** Task prompt **
Retype exactly the lines that run from the start of the data to the line holding "def Obligations.Links_take_effect : Prop", including both, and only those.

** Excerpts from a dataset **
*** Begin section ***

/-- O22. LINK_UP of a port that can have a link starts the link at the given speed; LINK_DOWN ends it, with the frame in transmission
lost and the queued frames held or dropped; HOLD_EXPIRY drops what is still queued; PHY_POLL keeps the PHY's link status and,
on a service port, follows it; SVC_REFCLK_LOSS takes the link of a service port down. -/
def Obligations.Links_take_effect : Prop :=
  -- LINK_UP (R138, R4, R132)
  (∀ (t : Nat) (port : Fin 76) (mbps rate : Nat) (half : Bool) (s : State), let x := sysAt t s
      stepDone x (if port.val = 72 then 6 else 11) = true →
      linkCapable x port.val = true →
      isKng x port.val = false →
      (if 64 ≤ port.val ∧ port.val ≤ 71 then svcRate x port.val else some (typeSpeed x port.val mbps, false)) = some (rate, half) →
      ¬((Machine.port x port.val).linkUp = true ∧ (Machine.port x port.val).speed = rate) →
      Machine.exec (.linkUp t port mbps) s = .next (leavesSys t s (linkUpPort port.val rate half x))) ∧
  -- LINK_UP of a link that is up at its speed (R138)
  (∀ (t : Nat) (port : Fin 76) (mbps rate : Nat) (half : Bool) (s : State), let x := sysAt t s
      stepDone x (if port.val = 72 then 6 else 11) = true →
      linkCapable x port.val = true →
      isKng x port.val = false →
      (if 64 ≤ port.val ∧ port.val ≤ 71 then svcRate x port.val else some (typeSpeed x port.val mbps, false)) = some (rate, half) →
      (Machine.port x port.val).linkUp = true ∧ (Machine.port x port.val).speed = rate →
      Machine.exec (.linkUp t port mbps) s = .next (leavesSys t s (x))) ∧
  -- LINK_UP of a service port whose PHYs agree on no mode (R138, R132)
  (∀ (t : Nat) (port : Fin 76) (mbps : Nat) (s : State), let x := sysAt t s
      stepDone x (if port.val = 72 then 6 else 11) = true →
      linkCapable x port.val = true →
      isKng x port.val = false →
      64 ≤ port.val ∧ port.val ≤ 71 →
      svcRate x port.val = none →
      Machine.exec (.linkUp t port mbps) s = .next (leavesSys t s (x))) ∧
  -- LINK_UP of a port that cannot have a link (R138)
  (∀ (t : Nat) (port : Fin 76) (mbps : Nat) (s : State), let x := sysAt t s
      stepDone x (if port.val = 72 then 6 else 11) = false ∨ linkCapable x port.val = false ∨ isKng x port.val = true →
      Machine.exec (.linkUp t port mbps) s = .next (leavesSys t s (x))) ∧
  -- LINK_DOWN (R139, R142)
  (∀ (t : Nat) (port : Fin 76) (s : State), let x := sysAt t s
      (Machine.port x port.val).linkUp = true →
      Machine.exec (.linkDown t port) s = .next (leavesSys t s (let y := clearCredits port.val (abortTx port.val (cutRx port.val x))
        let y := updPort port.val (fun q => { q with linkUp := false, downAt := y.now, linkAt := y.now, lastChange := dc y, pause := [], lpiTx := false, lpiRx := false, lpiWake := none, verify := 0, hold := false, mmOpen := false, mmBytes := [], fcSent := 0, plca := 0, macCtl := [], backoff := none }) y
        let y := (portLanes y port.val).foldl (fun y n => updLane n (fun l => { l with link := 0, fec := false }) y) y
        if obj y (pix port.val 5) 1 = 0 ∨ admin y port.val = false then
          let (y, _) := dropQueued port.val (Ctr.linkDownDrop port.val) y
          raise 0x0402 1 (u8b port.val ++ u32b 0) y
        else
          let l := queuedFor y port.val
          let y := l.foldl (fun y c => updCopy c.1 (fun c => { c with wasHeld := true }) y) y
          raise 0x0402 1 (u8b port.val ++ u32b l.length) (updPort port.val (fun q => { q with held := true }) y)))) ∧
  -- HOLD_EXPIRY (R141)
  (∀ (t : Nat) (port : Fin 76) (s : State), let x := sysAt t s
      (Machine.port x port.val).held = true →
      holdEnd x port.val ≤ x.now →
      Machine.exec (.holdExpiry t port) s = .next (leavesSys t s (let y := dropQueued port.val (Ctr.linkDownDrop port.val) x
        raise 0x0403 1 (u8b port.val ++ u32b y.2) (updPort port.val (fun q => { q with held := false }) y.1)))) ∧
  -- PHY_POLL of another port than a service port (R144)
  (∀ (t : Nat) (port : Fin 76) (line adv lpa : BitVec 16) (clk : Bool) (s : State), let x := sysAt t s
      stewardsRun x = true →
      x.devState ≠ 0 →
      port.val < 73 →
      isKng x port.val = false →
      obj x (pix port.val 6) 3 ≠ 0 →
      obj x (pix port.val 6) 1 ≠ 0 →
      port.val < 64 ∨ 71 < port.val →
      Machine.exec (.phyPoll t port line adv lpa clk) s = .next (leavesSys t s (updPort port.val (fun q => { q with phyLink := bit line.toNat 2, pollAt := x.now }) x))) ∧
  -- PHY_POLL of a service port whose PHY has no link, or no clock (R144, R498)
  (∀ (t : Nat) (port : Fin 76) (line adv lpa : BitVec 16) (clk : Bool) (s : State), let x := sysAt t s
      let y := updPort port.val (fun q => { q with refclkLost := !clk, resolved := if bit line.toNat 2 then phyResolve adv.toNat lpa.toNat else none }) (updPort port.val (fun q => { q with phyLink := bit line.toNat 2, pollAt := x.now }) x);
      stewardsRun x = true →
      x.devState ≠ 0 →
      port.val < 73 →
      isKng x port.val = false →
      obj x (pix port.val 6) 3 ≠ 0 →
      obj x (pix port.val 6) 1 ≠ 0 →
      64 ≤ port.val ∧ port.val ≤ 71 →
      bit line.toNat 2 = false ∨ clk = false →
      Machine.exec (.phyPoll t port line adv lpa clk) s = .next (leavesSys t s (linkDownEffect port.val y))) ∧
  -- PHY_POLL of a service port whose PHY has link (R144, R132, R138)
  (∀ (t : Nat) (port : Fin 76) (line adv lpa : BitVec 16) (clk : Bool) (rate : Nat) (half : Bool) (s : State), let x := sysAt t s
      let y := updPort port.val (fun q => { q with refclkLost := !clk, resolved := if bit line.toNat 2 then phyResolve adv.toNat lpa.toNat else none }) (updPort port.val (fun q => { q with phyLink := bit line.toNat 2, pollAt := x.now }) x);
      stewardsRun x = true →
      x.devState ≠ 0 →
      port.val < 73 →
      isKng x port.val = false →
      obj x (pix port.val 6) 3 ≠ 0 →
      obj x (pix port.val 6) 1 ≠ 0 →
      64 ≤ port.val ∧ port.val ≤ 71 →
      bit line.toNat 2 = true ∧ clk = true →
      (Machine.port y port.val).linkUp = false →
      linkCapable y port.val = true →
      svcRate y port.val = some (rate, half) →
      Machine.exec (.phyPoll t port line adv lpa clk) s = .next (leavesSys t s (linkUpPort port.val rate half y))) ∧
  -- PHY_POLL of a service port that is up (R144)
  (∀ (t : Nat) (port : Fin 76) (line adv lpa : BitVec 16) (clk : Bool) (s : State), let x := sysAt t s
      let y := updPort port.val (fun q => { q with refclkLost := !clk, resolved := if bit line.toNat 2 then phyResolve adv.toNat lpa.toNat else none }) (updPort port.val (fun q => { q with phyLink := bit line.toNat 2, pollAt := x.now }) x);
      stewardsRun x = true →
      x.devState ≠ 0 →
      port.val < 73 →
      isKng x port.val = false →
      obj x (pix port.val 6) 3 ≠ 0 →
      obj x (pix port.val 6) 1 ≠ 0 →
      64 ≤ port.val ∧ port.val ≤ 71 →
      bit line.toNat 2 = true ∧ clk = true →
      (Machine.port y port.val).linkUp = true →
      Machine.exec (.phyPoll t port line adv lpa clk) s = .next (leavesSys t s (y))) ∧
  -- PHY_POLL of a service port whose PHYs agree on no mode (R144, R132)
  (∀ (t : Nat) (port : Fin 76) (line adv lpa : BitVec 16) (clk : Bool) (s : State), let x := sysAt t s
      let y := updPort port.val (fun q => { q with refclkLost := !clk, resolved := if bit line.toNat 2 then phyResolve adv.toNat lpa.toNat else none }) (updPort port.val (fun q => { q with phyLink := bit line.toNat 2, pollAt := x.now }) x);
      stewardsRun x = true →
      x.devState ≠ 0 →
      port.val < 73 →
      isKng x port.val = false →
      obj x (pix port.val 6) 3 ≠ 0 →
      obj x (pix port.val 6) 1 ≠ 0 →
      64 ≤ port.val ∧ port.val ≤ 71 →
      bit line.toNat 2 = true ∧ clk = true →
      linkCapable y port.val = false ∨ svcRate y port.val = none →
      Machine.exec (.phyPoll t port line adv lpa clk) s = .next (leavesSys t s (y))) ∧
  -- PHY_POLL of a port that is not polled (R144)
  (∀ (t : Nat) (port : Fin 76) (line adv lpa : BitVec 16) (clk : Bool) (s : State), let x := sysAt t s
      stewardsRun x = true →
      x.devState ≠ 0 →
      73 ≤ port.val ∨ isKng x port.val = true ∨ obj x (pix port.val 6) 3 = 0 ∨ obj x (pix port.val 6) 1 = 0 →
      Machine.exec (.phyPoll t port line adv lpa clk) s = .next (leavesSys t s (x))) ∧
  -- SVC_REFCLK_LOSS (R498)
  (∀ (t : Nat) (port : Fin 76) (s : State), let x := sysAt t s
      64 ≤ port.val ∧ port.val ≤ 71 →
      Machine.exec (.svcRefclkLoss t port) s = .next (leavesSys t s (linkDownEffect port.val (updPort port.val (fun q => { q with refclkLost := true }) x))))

*** End section ***

** Your solution **
/-- O22. LINK_UP of a port that can have a link starts the link at the given speed; LINK_DOWN ends it, with the frame in transmission
lost and the queued frames held or dropped; HOLD_EXPIRY drops what is still queued; PHY_POLL keeps the PHY's link status and,
on a service port, follows it; SVC_REFCLK_LOSS takes the link of a service port down. -/
def Obligations.Links_take_effect : Prop :=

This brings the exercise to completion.